Recent versions of TensorFlow, numpy, scipy, sklearn, and networkx are required (but networkx must be <=1.11). You can install all the required packages using the following command:

$ pip install -r requirements.txt

To guarantee that you have the right package versions, you can use docker to easily set up a virtual environment. See the Docker subsection below for more info.

Docker

If you do not have docker installed, you will need to do so. (Just click on the preceding link, the installation is pretty painless).

You can run GraphSage inside a docker image.
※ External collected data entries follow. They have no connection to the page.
-- ==== Sys2Proof/Machine/Dispatch.lean ====
section
/-! DEFINITION. The dispatch of a command to its meaning, one arm per row of the table. -/
namespace Sys2Proof.Machine
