/-- A reply frees its tag and ends its descriptor; reissue, timeout and quarantine; held requests go on; arbiters grant the lowest -/
def Obligations.RequesterTagsAndArbiters : Prop :=
  (∀ (pk : Pkt) (s : State), pk.cls = 2 → pk.t 3 1 / 4 = 0 → pk.t 0x10 32 = 0 →
    (∀ c k : Nat, c = pk.rTag % 2048 → k = c * 32 + pk.rTag / 2048 → ¬ (pk.dsite = 8 ∧ pk.dep = 1) →
      (s.tag? k = none → ∃ t, exec (.rspReceive pk) s = .next t ∧ t.mem = s.mem ∧ t.tags = s.tags ∧ t.shch = s.shch ∧
        t.rf LM_MS_STAT0 LM_MS_STAT0_LATE_RSP = min (s.rf LM_MS_STAT0 LM_MS_STAT0_LATE_RSP + 1) LM_MS_STAT0_LATE_RSP.max) ∧
      (∀ x d, s.tag? k = some x → x.quar = false → x.move = false → x.seq = pk.rSeq → s.desc? c x.ch x.slot = some d →
        (d.op ≠ 1 → ∃ t, exec (.rspReceive pk) s = .next t ∧ t.tag? k = none ∧ t.desc? c x.ch x.slot = none ∧ t.mem = s.mem) ∧
        (∀ l at_, d.op = 1 → pk.rStatus = stOK → localOf c d.lcl = some l →
          ((∃ cl o, l = .pool cl o ∧ at_ = poolBase cl + o ∧ s.portCan cl o (64 * pk.data.length) true = true) ∨
            (∃ y o z, l = .sp y o ∧ at_ = spBase y + o ∧ s.accessZone y o (64 * pk.data.length) = some z ∧ (s.zopen y).getLsbD z = true)) →
          ∃ t, exec (.rspReceive pk) s = .next t ∧
            t.tag? k = none ∧ t.desc? c x.ch x.slot = none ∧ t.bytes at_ (64 * pk.data.length) = flitBytes pk.data ∧
            SameBytesBut s t at_ (at_ + 64 * pk.data.length)))) ∧
    (∀ q, pk.dsite = 8 → pk.dep = 1 → s.hdReq? pk = some q → q.quar = false →
      ∃ t, exec (.rspReceive pk) s = .next t ∧ t.mem = s.mem ∧ t.tags = s.tags ∧ t.hdReqs = s.hdReqs.erase q)) ∧
  (∀ (c : CoreIx) (sl : Fin 32) (s : State) (x : Tag), s.tag? (c.val * 32 + sl.val) = some x → x.move = false →
    (x.quar = false → x.unsent = false → x.reissued = false → x.site = none →
      ∃ t, exec (.reissue (.core c sl)) s = .next t ∧ SameCompute s t ∧
        t.tag? (c.val * 32 + sl.val) = some { x with reissued := true } ∧
        t.rf LM_MS_STAT0 LM_MS_STAT0_REISSUES = min (s.rf LM_MS_STAT0 LM_MS_STAT0_REISSUES + 1) LM_MS_STAT0_REISSUES.max) ∧
    (x.quar = false → x.unsent = false → x.node < 2 ^ 14 → ∃ t, exec (.timeout (.core c sl)) s = .next t ∧
      t.tag? (c.val * 32 + sl.val) = some { x with quar := true } ∧
      ∀ d, s.desc? c x.ch x.slot = some d → d.op ≠ 1 → t.desc? c x.ch x.slot = none) ∧
    (x.quar = true → exec (.quarantineEnd (.core c sl)) s = .next (s.setTag (c.val * 32 + sl.val) none))) ∧
  (∀ (node : BitVec 14) (seq : BitVec 32) (s : State),
    (∀ q, s.hdFind node.toNat seq.toNat = some q →
      (q.reissued = false → ∃ t, exec (.reissue (.heddle node seq)) s = .next t ∧ SameCompute s t ∧
        t.hdReqs = s.hdReqs.map (fun x => if x = q then { x with reissued := true } else x) ∧
        t.rf LM_MS_STAT0 LM_MS_STAT0_REISSUES = min (s.rf LM_MS_STAT0 LM_MS_STAT0_REISSUES + 1) LM_MS_STAT0_REISSUES.max) ∧
      (∃ t, exec (.timeout (.heddle node seq)) s = .next t ∧ { q with quar := true } ∈ t.hdReqs)) ∧
    ∃ t, exec (.quarantineEnd (.heddle node seq)) s = .next t ∧ t = { s with hdReqs := t.hdReqs } ∧
      ∀ q ∈ t.hdReqs, q.node = node.toNat → q.seq = seq.toNat → q.quar = false) ∧
  (∀ (node : BitVec 14) (fwd : Bool) (s : State) (k : Nat), k = node.toNat * 2 + fwd.toNat →
    (s.fentry k = none → exec (.filterFill node fwd) s = .next s) ∧
    (s.fentry k ≠ none → ∃ u : State, u.filterHot.getLast? = some k ∧ u.coldHeld = s.coldHeld.filter (fun a => filterKey a.pk ≠ k) ∧
      u = { s with filterHot := u.filterHot, coldHeld := u.coldHeld } ∧
      exec (.filterFill node fwd) s = .next ((s.coldHeld.filter fun a => filterKey a.pk = k).foldl State.decide_ u))) ∧
  (∀ (node : BitVec 14) (fwd : Bool) (s : State),
    (∀ (q : Nat) (p : Pkt), node.toNat ≠ s.ownNode → (q, p) ∈ s.orderHeld →
      chanKey p.dnode.toNat p.cls = chanKey node.toNat fwd.toNat →
      (∀ e ∈ s.orderHeld, chanKey e.2.dnode.toNat e.2.cls = chanKey node.toNat fwd.toNat → e = (q, p)) → s.orderHeld.Nodup →
      s.mustWait (chanKey node.toNat fwd.toNat) p.seqNo = false →
      ∃ t, exec (.orderHoldRelease node fwd) s = .next t ∧ t.orderHeld = s.orderHeld.erase (q, p) ∧ t.mem = s.mem ∧
        Tab.get [] t.epIn q = Tab.get [] s.epIn q ++ [p]) ∧
    (∀ a, node.toNat = s.ownNode → s.localHeld = [a] → s.mustWait (localKey a.site 0) a.pk.seqNo = false →
      exec (.orderHoldRelease node fwd) s = .next (({ s with localHeld := [] }.passed (localKey a.site 0) a.pk.seqNo).serve a))) ∧
  (∀ (r : ArbRef) (k : Nat) (s : State) (a : Arb), k = arbKey r → a = s.arb k →
    (a.req = [] → exec (.arbDecision r) s = .next s) ∧
    (∀ w, (w ∈ a.req ∧ (∀ g ∈ a.guar, g.1 ∉ a.req) ∧ ∀ y ∈ a.req, w ≤ y) ∨
        (∃ g, a.guar.find? (fun g => a.req.contains g.1) = some g ∧ w = g.1) → a.req.Nodup →
      (∃ t, exec (.arbDecision r) s = .next t ∧ t.cores = s.cores ∧
        (t.arb k).holder = (if s.edgeNext k w = none then none else some w) ∧ (t.arb k).req = [] ∧
        Tab.get 0 (t.arb k).losses w = 0 ∧ (∀ g ∈ (t.arb k).guar, g ∈ a.guar ∧ g.1 ≠ w) ∧
        ∀ y ∈ a.req, y ≠ w → (∀ g ∈ a.guar, g.1 ≠ y) →
          Tab.get 0 (t.arb k).back y = s.tick + 1 ∧ Tab.get 0 (t.arb k).losses y = Tab.get 0 a.losses y + 1) ∧
      (∀ l, s.edgeAt k = [(w, l)] → s.edgeNext k w = some l → l.flits ≤ 64 →
        ∃ a' t, exec (.arbDecision r) s = .next t ∧ t.edgeAt k = [] ∧
          { t with regs := [], hwSet := [] } = { (s.edgeMove k w l).setArb k a' with regs := [], hwSet := [] }))) ∧
  (∀ (r : ArbRef) (i : Fin 32) (s : State) (lost n : Nat), lost = Tab.get 0 (s.arb (arbKey r)).back i.val →
    n = Tab.get 0 (s.arb (arbKey r)).losses i.val →
    (lost ≠ 0 → lost + min (2 ^ n) 512 ≤ s.tick →
      ∃ t, exec (.arbBackoffEnd r i) s = .next t ∧ t = { s with arbs := t.arbs } ∧ Tab.get 0 (t.arb (arbKey r)).back i.val = 0 ∧
        (8 ≤ n → (i.val, s.tick) ∈ (t.arb (arbKey r)).guar) ∧ (n < 8 → (t.arb (arbKey r)).guar = (s.arb (arbKey r)).guar)) ∧
    (lost = 0 ∨ s.tick < lost + min (2 ^ n) 512 → exec (.arbBackoffEnd r i) s = .next s)) ∧
  (∀ (k ix : Nat) (p : Pkt) (s : State),
    (k < 1024 → ∀ x, x = siteKey (p.f 24 5) p.dsite →
      ((s.edgeMove k ix (.packet p)).tx x).queue = (s.tx x).queue ++ [((s.tx x).seq, { start := k % 16, pk := p })]) ∧
    (1024 ≤ k → p.dsite < 16 →
      Tab.get [] (s.edgeMove k ix (.packet p)).epIn (p.dsite * 8 + p.dep) = Tab.get [] s.epIn (p.dsite * 8 + p.dep) ++ [p]))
After cloning the project, build and run the image as following:

$ docker build -t graphsage .
$ docker run -it graphsage bash

or start a Jupyter Notebook instead of bash:

$ docker run -it -p 8888:8888 graphsage

You can also run the GPU image using nvidia-docker:

$ docker build -t graphsage:gpu -f Dockerfile.gpu .
$ nvidia-docker run -it graphsage:gpu bash	

Running the code

The example_unsupervised.sh file contains example usages for three dataset (PPI, Reddit, Pubmed) of the code in the supervised classification task.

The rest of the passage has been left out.